Sands of Silence, EE.UU./España, 2016.

Dirección y guion: Chelo Álvarez-Stehle.

Duración: 86 minutos.

Estreno en el cine Cosmos, todos los días a las 21.30.

Este documental de la realizadora española Chelo Álvarez-Stehle, que se estrena en Argentina con tres años de retraso, es como varios documentales a la vez. No todos buenos, no todos pensados con claridad, no del todo congruentes entre sí. Cuando encuentra la senda, Arenas de silencio. Olas de valor (el título milita del lado “no todo”) es una película sumamente valiosa. No sólo por poner sobre la mesa uno de los temas cruciales del mundo contemporáneo, como es el del abuso, sino por darle un desarrollo que ayuda a pensarlo. Algo sumamente dificultoso, por tratarse de una aberración que parece negarse a la posibilidad de comprensión.

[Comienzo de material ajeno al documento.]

-- ==== Sys2Proof/Tests/Slice0.lean ====
section
/-! SUPPORT. Tests: expected results are the vectors V<n> of spec/95_test_vectors.md or words written out from
spec/opcode_table.json; and for every statement with hypotheses a concrete input that meets them (`witness_…`). -/

namespace Sys2Proof.Tests

/-! One theorem after another: each is a kernel evaluation, and many at once ask for too many threads. -/
set_option Elab.async false

open Sys2Proof Sys2Proof.Machine Sys2Proof.Claims

/-! Helpers. -/

/-- The octets of an ASCII string. -/
def octets (s : String) : Text := s.toList.map fun c => BitVec.ofNat 8 c.toNat

/-- The next state of an outcome. -/
def after (o : Host.Outcome State Fault Refusal) : Option State :=
  match o with
  | .next t => some t
  | .fault _ => none
  | .refused _ => none

/-- Reset with a text in `RAW`. -/
def withRaw (s : String) : State := putText .raw (octets s) State.reset

/-- Reset with a text in `INFO`. -/
def withInfo (s : String) : State := putText .info (octets s) State.reset

/-- Reset with the three characters of `LARG`. -/
def withLarg (a b c : Octet) : State := { State.reset with larg := ⟨a, b, c⟩ }

/-- The header registers of 95_test_vectors.md and a text in `INFO`. -/
def request (cid2 : Chars2) (info : String) : State :=
  { withInfo info with ver := ⟨0x32, 0x35⟩, adr := ⟨0x30, 0x31⟩, cid1 := ⟨0x34, 0x36⟩, cid2 := cid2 }

/-- What an operation leaves of a buffer. -/
def textAfter (b : Buffer) (i : Instr) (s : State) : Option Text :=
  (after (exec i s)).bind fun t => (bufText b t).toOption

/-- `STATUS` as the triple KIND, DETAIL, FIELD after an operation. -/
def outcome (i : Instr) (s : State) : Option (Nat × Nat × Nat) :=
  (after (exec i s)).map fun t => (t.status.kind.toNat, t.status.detail.toNat, t.status.field.toNat)

/-! Well-formedness: the nine codes pass, each reserved code is refused (R100, R101). -/

theorem test_wellFormed_codes :
    [0x1#4, 0x2, 0x3, 0x4, 0x5, 0x6, 0x7, 0x8, 0x9].all opWellFormed = true := by decide +kernel

theorem test_wellFormed_refuses_reserved :
    [0x0#4, 0xA, 0xB, 0xC, 0xD, 0xE, 0xF].any opWellFormed = false := by decide +kernel

/-! Decoding: the words of R100 written out in bits. -/

theorem test_decode_checksum_words :
    decodeTableWord 8 0b00000001 = some .chksumCalc ∧ decodeTableWord 8 0b00000010 = some .lchksumCalc := by decide +kernel

theorem test_decode_frame_words :
    decodeTableWord 8 0b00000011 = some .encodeReq ∧ decodeTableWord 8 0b00000100 = some .decodeResp := by decide +kernel

theorem test_decode_identity_words :
    decodeTableWord 8 0b00000101 = some .decVersion ∧ decodeTableWord 8 0b00000110 = some .decSerial := by decide +kernel

theorem test_decode_telemetry_words :
    decodeTableWord 8 0b00000111 = some .decAnalog ∧ decodeTableWord 8 0b00001000 = some .decCapacity ∧
      decodeTableWord 8 0b00001001 = some .decWarn := by decide +kernel

theorem test_decode_refuses_reserved :
    decodeTableWord 8 0b00000000 = none ∧ decodeTableWord 8 0b00001010 = none ∧
      decodeTableWord 8 0b00001111 = none := by decide +kernel

/-- The first step after reset runs the placed operation: the outcomes of R305 that are errors, and `IllegalOp` for code 0xC. -/
theorem test_withFetchWord_runs :
    ([0x1, 0x4, 0x6, 0x8, 0xC].map fun w =>
      (after (step (State.reset.withFetchWord 8 w))).map fun t => (t.status.kind.toNat, t.status.detail.toNat)) =
      [some (5, 1), some (1, 1), some (4, 1), some (4, 1), some (6, 12)] := by decide +kernel

/-! The checksums. -/

/-- V10. -/
theorem test_chksumCalc_v10 :
    (after (exec .chksumCalc (withRaw "2530314336"))).map (·.ck) =
      some (some ⟨0xFE34, ⟨0x46, 0x45, 0x33, 0x34⟩⟩) := by decide +kernel

/-- V18. -/
theorem test_chksumCalc_v18 : outcome .chksumCalc (withRaw "") = some (5, 1, 0) := by decide +kernel

/-- V3, V21: residue 0 gives `0`, residue 15 gives `1`, and `"002"` gives `E`. -/
theorem test_lchksumCalc_v21 :
    ([withLarg 0x30 0x32 0x45, withLarg 0x30 0x30 0x46, withLarg 0x30 0x30 0x32].map fun s =>
      (after (exec .lchksumCalc s)).map (·.lck)) =
      [some (some ⟨0, 0x30⟩), some (some ⟨1, 0x31⟩), some (some ⟨14, 0x45⟩)] := by decide +kernel

/-- V23: a lowercase digit counts only when `HEX_LOWER` is true. -/
theorem test_lchksumCalc_v23 :
    outcome .lchksumCalc (withHexLower false (withLarg 0x30 0x30 0x66)) = some (5, 2, 0) ∧
      outcome .lchksumCalc (withHexLower true (withLarg 0x30 0x30 0x66)) = some (0, 0, 0) := by decide +kernel

/-! The frame operations. -/

/-- V30. -/
theorem test_encodeReq_v30 :
    textAfter .raw .encodeReq (request ⟨0x34, 0x32⟩ "FF") = some (octets "~25014642E002FFFD05\r") := by decide +kernel

/-- V37: the override is written verbatim. -/
theorem test_encodeReq_v37 :
    textAfter .raw .encodeReq
        { request ⟨0x30, 0x30⟩ "FF" with lenidOvrEn := true, lenidOvr := ⟨0x30, 0x30, 0x34⟩ } =
      some (octets "~25014600C004FFFD0B\r") := by decide +kernel

/-- V51. -/
theorem test_decodeResp_v51 :
    textAfter .info .decodeResp (withRaw "~25014600400C000A00140019FB37\r") = some (octets "000A00140019") := by decide +kernel

/-- V5, V58, V61 (with `X` for its first octet), V63, V65, V67: the errors, each with its codes. -/
theorem test_decodeResp_errors :
    (["~25014642E002FFFD06\r", "~250146020000FDAC\r", "X250146000000FDAE\r", "~250146000000FDAE", "~25014600000GFDAE\r",
        "~250146001000FDAE\r"].map fun t => outcome .decodeResp (withRaw t)) =
      [some (2, 2, 0), some (3, 2, 0), some (1, 1, 0), some (1, 2, 0), some (1, 3, 0), some (2, 1, 0)] := by decide +kernel

/-! The identity decoders. -/

/-- V80a. -/
theorem test_decVersion_v80a :
    (after (exec .decVersion (withInfo "50313653313030412D312E3032"))).map (·.idVer) =
      some (some ⟨octets "P16S100A-1.02", 13⟩) := by decide +kernel

/-- V80c, V80d. -/
theorem test_decVersion_errors :
    outcome .decVersion (withInfo "503") = some (4, 5, 19) ∧ outcome .decVersion (withInfo "5G") = some (4, 2, 19) := by
  decide +kernel

/-- V81a. -/
theorem test_decSerial_v81a :
    (after (exec .decSerial (withInfo "534E203031323334353637383941422020202020504B2D3030303030303034322020"))).map
        (·.idSn) =
      some (some ⟨octets "SN0123456789AB", 14, octets "PK-000000042", 12⟩) := by decide +kernel

/-- V81b, V81c. -/
theorem test_decSerial_overruns :
    outcome .decSerial (withInfo "534E2030313233343536373839414") = some (4, 1, 20) ∧
      outcome .decSerial (withInfo "534E203031323334353637383941422020202020504B2D303030303030303432202") =
        some (4, 1, 21) := by decide +kernel

/-! Analog and capacity. -/

/-- V43: both heuristics; the second record's signed values. -/
theorem test_decAnalog_v43 :
    ((after (exec .decAnalog (withInfo ("02020E740E88010BA400641D4C000A0000140001001900AABB" ++
        "020CE50CE3010A46FF9C19C80001000020FFFF002000")))).map (·.analog)) =
      some (some ⟨2, [⟨2, [3700, 3720], 20, 1, [250], 100, 7500, 100, 200, 1, 250, 5000, 8000⟩,
        ⟨2, [3301, 3299], 2, 1, [-100], -100, 6600, 10, 320, 65535, 320, 312, 10000⟩]⟩) := by decide +kernel

/-- V47e, V47i, V47p's `LEAD_SKIP = 2`. -/
theorem test_decAnalog_errors :
    outcome .decAnalog (withInfo "01020E740E88010BA400641D4C000A00001400010019000") = some (4, 1, 18) ∧
      outcome .decAnalog (withInfo "01020E740E88010BA400641D4C000A0000000001001900") = some (4, 3, 13) ∧
      (let s := withInfo "01020E740E88010BA400641D4C000A0000140001001900"
       outcome .decAnalog { s with cfg := { s.cfg with leadSkip := .two } }) = some (4, 1, 5) := by decide +kernel

/-- V49l. -/
theorem test_decCapacity_v49l :
    ([RoundTie.halfEven, .halfUp].map fun tie =>
      let s := withInfo "000100200020"
      (after (exec .decCapacity { s with cfg := { s.cfg with roundTie := tie } })).map (·.cap)) =
      [some (some ⟨10, 320, 320, 312, 10000⟩), some (some ⟨10, 320, 320, 313, 10000⟩)] := by decide +kernel

/-- V49b, V49d, V49g, V49h. -/
theorem test_decCapacity_errors :
    (["000A0014001", "00000000", "000000000000", "000A001400xx"].map fun t => outcome .decCapacity (withInfo t)) =
      [some (4, 1, 15), some (4, 1, 15), some (4, 3, 13), some (4, 2, 15)] := by decide +kernel

/-! Warnings. -/

/-- V70. -/
theorem test_decWarn_v70 :
    (after (exec .decWarn (withInfo "010200020101000200100086000005000080"))).map (·.warn) =
      some (some ⟨1, [⟨[⟨.cell, 2, 2⟩, ⟨.temp, 1, 1⟩, ⟨.vtot, 0, 2⟩, ⟨.prot1, 5, 0⟩, ⟨.instr, 2, 0⟩, ⟨.instr, 3, 0⟩,
          ⟨.instr, 8, 0⟩, ⟨.warn2, 8, 0⟩],
        0, 2, 0, 0x10, 0, 0x86, 0, 0, 5, 0, 0, 0x80,
        ⟨false, false, true, false, false, true, true, false, false, false, true⟩⟩]⟩) := by decide +kernel

/-- V74c, V74d, V74g. -/
theorem test_decWarn_errors :
    (["0102000201010002001000860000050000", "0102000201010002001000860000050000800",
        "010200020101000200101G86000005000080"].map fun t => outcome .decWarn (withInfo t)) =
      [some (4, 1, 37), some (4, 1, 18), some (4, 2, 30)] := by decide +kernel


/-! Witnesses: for each statement with hypotheses, states and operands that meet them. -/

/-- The next state of an operation that has one. -/
def nextOf (i : Instr) (s : State) : State := (after (exec i s)).getD s

theorem exec_nextOf (i : Instr) (s : State) (h : (after (exec i s)).isSome = true) : exec i s = .next (nextOf i s) := by
  unfold nextOf
  cases hx : exec i s <;> simp_all [after]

Arenas de silencio (se impone resumir el título) comienza con una decidida primera persona. La realizadora narra un recuerdo infantil en el que su hermana menor es llevada por un señor mayor a una carpa de la playa. La hermana mucho no quiere hablar del tema, cuando habla es para quitarle importancia y además no quiere aparecer en cámara. Por lo cual en la primera mitad de la película se la ve con el rostro borrado. Hay un salto y la realizadora aparece en el rol de periodista, investigando el tema del abuso en mujeres y niñxs, en sitios tan distantes como Nepal y México. En ambos casos lo que se narra es atroz. La violación colectiva de una niña en el país asiático, como ceremonia de inicio en la prostitución forzada, y un intento fallido de suicidio. El secuestro de una mujer joven en México, junto a su bebita de seis meses, y su obligada participación en una película porno, con la bebé en cámara. Luego de eso la mujer se entera de que la bebé fue vendida. De una punta a la otra del globo, esclavitud humana.

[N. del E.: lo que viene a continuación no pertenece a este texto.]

-- ==== Sys2Proof/Word.lean ====
section
/-! DEFINITION. The two word sizes of the station window and of the tables (10_frame_and_record_formats.md). -/
namespace Sys2Proof

/-- One byte of a frame, slot or record. -/
abbrev Byte := BitVec 8

/-- One 32-bit word of a table, a parameter or a reply. -/
abbrev Word := BitVec 32

end Sys2Proof
end

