/-- A frame arrives that begins no new period. -/
def arrive (elapsed : Nat) (s : State) : State := clearLines (runClock elapsed (settleBefore elapsed (takeAwaiting s)))

/-- A cycle frame arrives at P2. A request that waits goes on waiting where this is its own frame's return and no deadline
comes before it; otherwise it has been taken (R154; log 6). -/
def arriveBack (elapsed : Nat) (f : RingFrame) (s : State) : State :=
  if (returnOf f s).isSome && !passesDeadline elapsed s then clearLines (runClock elapsed (settlePass s))
  else arrive elapsed s

/-! ## Frames not acted on -/

/-- A frame goes on unaltered, as P2's link stands; `turns` says whether it is turned around while that link is down. -/
def forwardP1 (ok turns : Bool) (f : RingFrame) (s : State) : State :=
  if s.riu.p2Up then sendP2 ok f s else if turns then sendP1 ok f s else s

/-- R141: a cycle frame at P1 counts as turned around while P2's link is down. -/
def countIfTurned (s : State) : State := if s.riu.p2Up then s else countTurned s

/-- The outbound pass of a valid cycle frame: in UNADDRESSED it realigns the clock alone (R139, R146). -/
def outboundPass (f : RingFrame) (out : OutboundChoices) (back : PassChoices) (s : State) : State :=
  let s1 := realign f s
  if s1.riu.station = .unaddressed then forwardP1 true true f (countIfTurned s1) else stationOutbound f out back s1

/-- R137: a frame with a failed check at P1. -/
def badAtP1 (elapsed : Nat) (f : RingFrame) (bFirst : Bool) (s : State) : State :=
  forwardP1 false (Config.badFrameTurnsAround f) f (missingArrival bFirst (arriveP1 elapsed s))

/-- R137, R141 (log 15): a cycle frame of wrong length at P1. -/
def wrongAtP1 (elapsed : Nat) (f : RingFrame) (bFirst : Bool) (s : State) : State :=
  forwardP1 true true f (countIfTurned (missingArrival bFirst (arriveP1 elapsed s)))

/-- R136: a frame at P2 that is not acted on leaves at P1. -/
def passP2 (ok : Bool) (elapsed : Nat) (f : RingFrame) (s : State) : State := sendP1 ok f (arrive elapsed s)

/-! ## Link checks -/

/-- The identity record (R145, 10.1). -/
def identityBytes (s : State) : List Byte :=
  leBytes 2 Config.vendorCode ++ leBytes 2 Config.partCode
    ++ [BitVec.ofNat 8 Config.siliconRevision, s.riu.address.getD 0, BitVec.ofNat 8 (stationCode s.riu.station)]
    ++ [2, 24, 12, 8, 32] ++ [0, 0, 0, 0]

/-- R144, R172: the record is written at the place the count names, and the count grows. -/
def appendIdentity (f : RingFrame) (s : State) : RingFrame :=
  let count := headerByte f 2
  withHeaderByte 2 (count + 1) (writePayload (16 * count.toNat) (identityBytes s) f)

/-- R144: the address a link check gives the part: the counter, while the part has none and the list has room. -/
def addressGiven (f : RingFrame) (s : State) : Option Byte :=
  let c := headerByte f 1
  if s.riu.station = .unaddressed ∧ 1 ≤ c.toNat ∧ c.toNat ≤ 254 then some c else none

/-- R144: the answer to a link check: the frame as it leaves, and the state. -/
def answerLinkCheck (f : RingFrame) (s : State) : RingFrame × State :=
  if Config.identityCapacity ≤ (headerByte f 2).toNat then (withHeaderByte 3 1 f, s)
  else
    match addressGiven f s with
    | some c =>
      let s1 := takeAddress c s
      (appendIdentity (withHeaderByte 1 (c + 1) f) s1, s1)
    | none => (appendIdentity f s, s)

/-- R144, R172: a link-check frame at P1: answered when its payload is 1,472 bytes long, then forwarded or turned around. -/
def linkCheckAtP1 (elapsed : Nat) (f : RingFrame) (s : State) : State :=
  let s1 := arrive elapsed s
  if f.length = Config.payloadLength then
    let a := answerLinkCheck f s1
    forwardP1 true true a.1 a.2
  else forwardP1 true true f s1

end Sys2Proof.Machine
end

Ambas historias se encaminan sin embargo a sendas formas de salida del infierno. En un caso mediante la denuncia de los apropiadores y en el otro, con la protagonista convertida en una importante militante en contra del abuso. Hasta aquí, Arenas de silencio presenta distintos problemas narrativos. Uno es la confusión que genera el salto del relato infantil en primera persona, al (doble) relato en tercera. Que se trate de dos relatos paralelos colabora con la sensación de desorientación, y que la realizadora aparezca en cámara, a veces con vestimenta tropical, le da a la película un aire --involuntario, por supuesto, y sumamente perjudicial-- de documental exótico, de National Geographic o algún otro canal por el estilo. En un momento dado la realizadora vuelve a la primera persona, ahondando en ella a partir de una confesión propia, que resignifica la mismísima razón de ser de la película. Aparece la figura de un cura “intocable”. Ex miembro de la Teología de la Liberación, para peor.

Ese es el fragmento más interesante de Arenas de silencio. Uno en el que distintas víctimas de abuso dialogan, confesando miedos, sensaciones, sumisiones, silencios que dejan todo como está. O estaba. Y aparece también la voluntad de rebelión, de patear el tablero. La realizadora --ahora sí, con una presencia justificada en cámara-- anuncia la posibilidad de enfrentamiento con el monstruo. Lo cual genera una expectativa mayúscula. No hay nada dramáticamente más poderoso que la confrontación entre víctima y victimario. Y sin embargo no, esa confrontación no se produce. Algo semejante, en términos dramáticos, a la pinchadura de un globo. El estilo narrativo muy entrecortado --lo que antes se llamaba “estilo MTV”-- también remite a modelos televisivos. Sobre todo estadounidenses, lugar de residencia de la realizadora.